Even in the poor light I could see he really hated all this, really did care about me not getting in trouble on account of him. It made me even more sure I was doing the right thing. Not many people cared what happened to me. Not Anthony, for instance. A stranger like John was a better friend than my own freaking boyfriend.
I gave him back his wallet. The flashlight, too; I didn’t need it and he might. “You just rest easy, John,” I said then. “Everything’s gonna be okay. No kidding. It’s gonna be okay.”
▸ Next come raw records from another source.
-- ==== Sys2Proof/Machine/Applets.lean ====
section
/-! DEFINITION. The applet machine (16_applets): class 0x0F, activations, service calls and the applet instructions. -/
namespace Sys2Proof.Machine

-- Class 0x0F (R675, R682, R683)

def refOf (r : Req) : AppletRef := { tenant := r.tenant, id := BitVec.ofNat 16 (r.f 0 47 32) }

/-- The enabled admission entry of an applet in the command's bound generation (R676). -/
def boundEntry (d : Dev) (r : Req) (a : AppletRef) : Option (List Word) := admissionEntry (d.image r.gen) a

/-- Words of the largest image: header, code, data, key, signature. -/
def imageMax : Nat := 8 + 10923 + 5461 + 32

def imgKeyAt (img : List Word) : Nat := 8 + imgCodeWords img + imgInit img

/-- Key and signature bytes of a scheme (R672). -/
def appletKeyLen (scheme : Nat) : Nat := if scheme == 2 then 96 else 32
def appletSigLen (scheme : Nat) : Nat := if scheme == 2 then 96 else 64

def imgScheme (img : List Word) : Nat := fld (wd img 3) 31 24
def imgKeyWords (img : List Word) : List Word := slice img (imgKeyAt img) 16
def imgSigWords (img : List Word) : List Word := slice img (imgKeyAt img + 16) 16

/-- The image agrees with its header: lengths, ranges, reserved bits, every instruction, unused bytes (R657, R672). -/
def imgFormed (img : List Word) : Bool :=
  let c := imgCount img
  let sc := imgScheme img
  fld (wd img 0) 47 40 == 1 && decide (1 ≤ c) && decide (c ≤ 21845) && decide (1 ≤ imgSize img) && decide (imgSize img ≤ 5461)
    && decide (imgInit img ≤ imgSize img) && onlyBits (wd img 3) [(47, 32), (31, 24), (15, 0)] && (sc == 2 || sc == 3)
    && decide (fld (wd img 3) 15 0 + 683 ≤ imgSize img) && onlyBits (wd img 4) [(31, 0)]
    && (slice img 5 3).all (· == 0) && img.length == imgKeyAt img + 32
    && (imgCode img).all (fun i => (decodeApplet i).isSome)
    && (c % 2 == 0 || fld (wd img (7 + imgCodeWords img)) 23 0 == 0)
    && ((wordsBytes (imgKeyWords img)).drop (appletKeyLen sc)).all (· == 0)
    && ((wordsBytes (imgSigWords img)).drop (appletSigLen sc)).all (· == 0)

/-- The signed digest D (R673). -/
def appletDigest (img : List Word) : List Byte := sha384 (tagKV4856 0x41 0x50 ++ wordsBytes (img.take (imgKeyAt img)))

def imgSignature (img : List Word) : PkWork :=
  let sc := imgScheme img
  .verify sc ((wordsBytes (imgKeyWords img)).take (appletKeyLen sc)) ((wordsBytes (imgSigWords img)).take (appletSigLen sc)) []
    (appletDigest img) 0

/-- The signature verifies (R673); a key or signature that fails its content checks does not. -/
def imgVerifies (img : List Word) : Bool :=
  contentOk (imgSignature img) && (match imgSignature img with
    | .verify sc pub sig ctx msg salt => sigHolds sc pub msg sig ctx salt
    | _ => false)

/-- An applet as a load places it on a cluster. -/
def loadedApplet (a : AppletRef) (img : List Word) (c : Nat) : Applet :=
  { ref := a, version := fld (wd img 0) 15 0, build := fld (wd img 4) 31 0, image := img, code := imgCode img, data := imgData img
    entries := [fld (wd img 2) 47 32, fld (wd img 2) 31 16, fld (wd img 2) 15 0, fld (wd img 3) 47 32]
    inputAt := fld (wd img 3) 15 0, cluster := c }
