/-- The copy of the ring in the health store; PF_N lets no NVM write start (R46). -/
def mirrorTrace (d : Dev) : Dev :=
  if d.power.pfn then d else healthWrite 1 { d with mgmt := { d.mgmt with traceCopy := d.jrn.vertices, traceCopyTick := d.jrn.traceAt } }

/-- TRACE_MIRROR: every 2,457,600 ticks (R453). -/
def execTraceMirror (s : State) : Out :=
  lift (fun d =>
    if d.boot.running && !d.power.pfn && decide (d.jrn.mirrorAt < d.now / 2457600) then mirrorTrace { d with jrn := { d.jrn with mirrorAt := d.now / 2457600 } } else d) s

/-- At start the ring comes back from its copy, with the gap until now as no-data vertices (R453). -/
def restoreTrace (d : Dev) : Dev :=
  let gap := d.now / 4096 - d.mgmt.traceCopyTick
  let vs := if d.mgmt.traceCopy.isEmpty then [] else d.mgmt.traceCopy ++ noData gap
  { d with jrn := { d.jrn with vertices := trimTrace vs.length vs, traceAt := d.now / 4096 } }

/-- TRACE_READ. -/
def execTraceRead (r : Req) (s : State) : Out :=
  hostCmd 0x0730 r (fun _ => needEvidence r) (fun d => do
    param (r.sized 1 && onlyBits (r.w 0) [(15, 0)])
    let vs := d.jrn.vertices
    let out := slice vs (r.f 0 15 0) 4096
    let pairs := chunksOf 2 (ceilDiv out.length 2) out
    okWords d ([word ((d.jrn.traceAt - traceSpan vs) * 4096), mkWord [(31, 16, out.length), (15, 0, vs.length)]]
      ++ pairs.map (fun p => mkWord [(47, 24, (p.getD 0 0).toNat), (23, 0, (p.getD 1 0).toNat)]))) s

/-- JOURNAL_FOLD: once every 2^22 ticks (R461), while SEC writes the journal. -/
def execJournalFold (s : State) : Out :=
  lift (fun d =>
    if d.boot.running && !d.power.pfn && journalOpen d && decide (d.jrn.foldAt < d.now / 2 ^ 22) then foldAll { d with jrn := { d.jrn with foldAt := d.now / 2 ^ 22 } } else d) s

end Sys2Proof.Machine
end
He didn’t say anything. He sat there staring at nothing, staring at shadows, while I made my way out.
Harry Richmond
One good thing about Storm Carey getting herself killed — it’s been a boon to business. I didn’t even mind losing most of a night’s sleep, what with cops and reporters and rubberneckers showing up in a steady stream until well past two A.M. and that TV helicopter making an ungodly racket and the police search teams with their bright lights along the northwest shore and in the sloughs above the Carey place. Why, I felt like a celebrity there for a while. First time in my life, and I don’t mind saying I liked it just fine.
Novak and Sheriff Thayer came out first, asked questions, and then hunted through what Faith left behind in cabin six. I could’ve told them before I let them in with my passkey that they wouldn’t find a thing, but of course I didn’t. Nobody’s business but mine that I’d been in there hunting myself on Friday, after Novak left. Pathetic, what that mean, snotty bastard carried in his only suitcase. Puzzling and annoying, too. Couple of shirts, one pair of slacks, one pair of jeans, some underwear and socks. Nothing else except for a tangle of dirty laundry. No personal items. No valuables. Yet he’d had that big wad of money in his wallet. What’d he spend it on, if not clothes or men’s jewelry or electronic gadgets or a decent car? That’s what I’d like to know.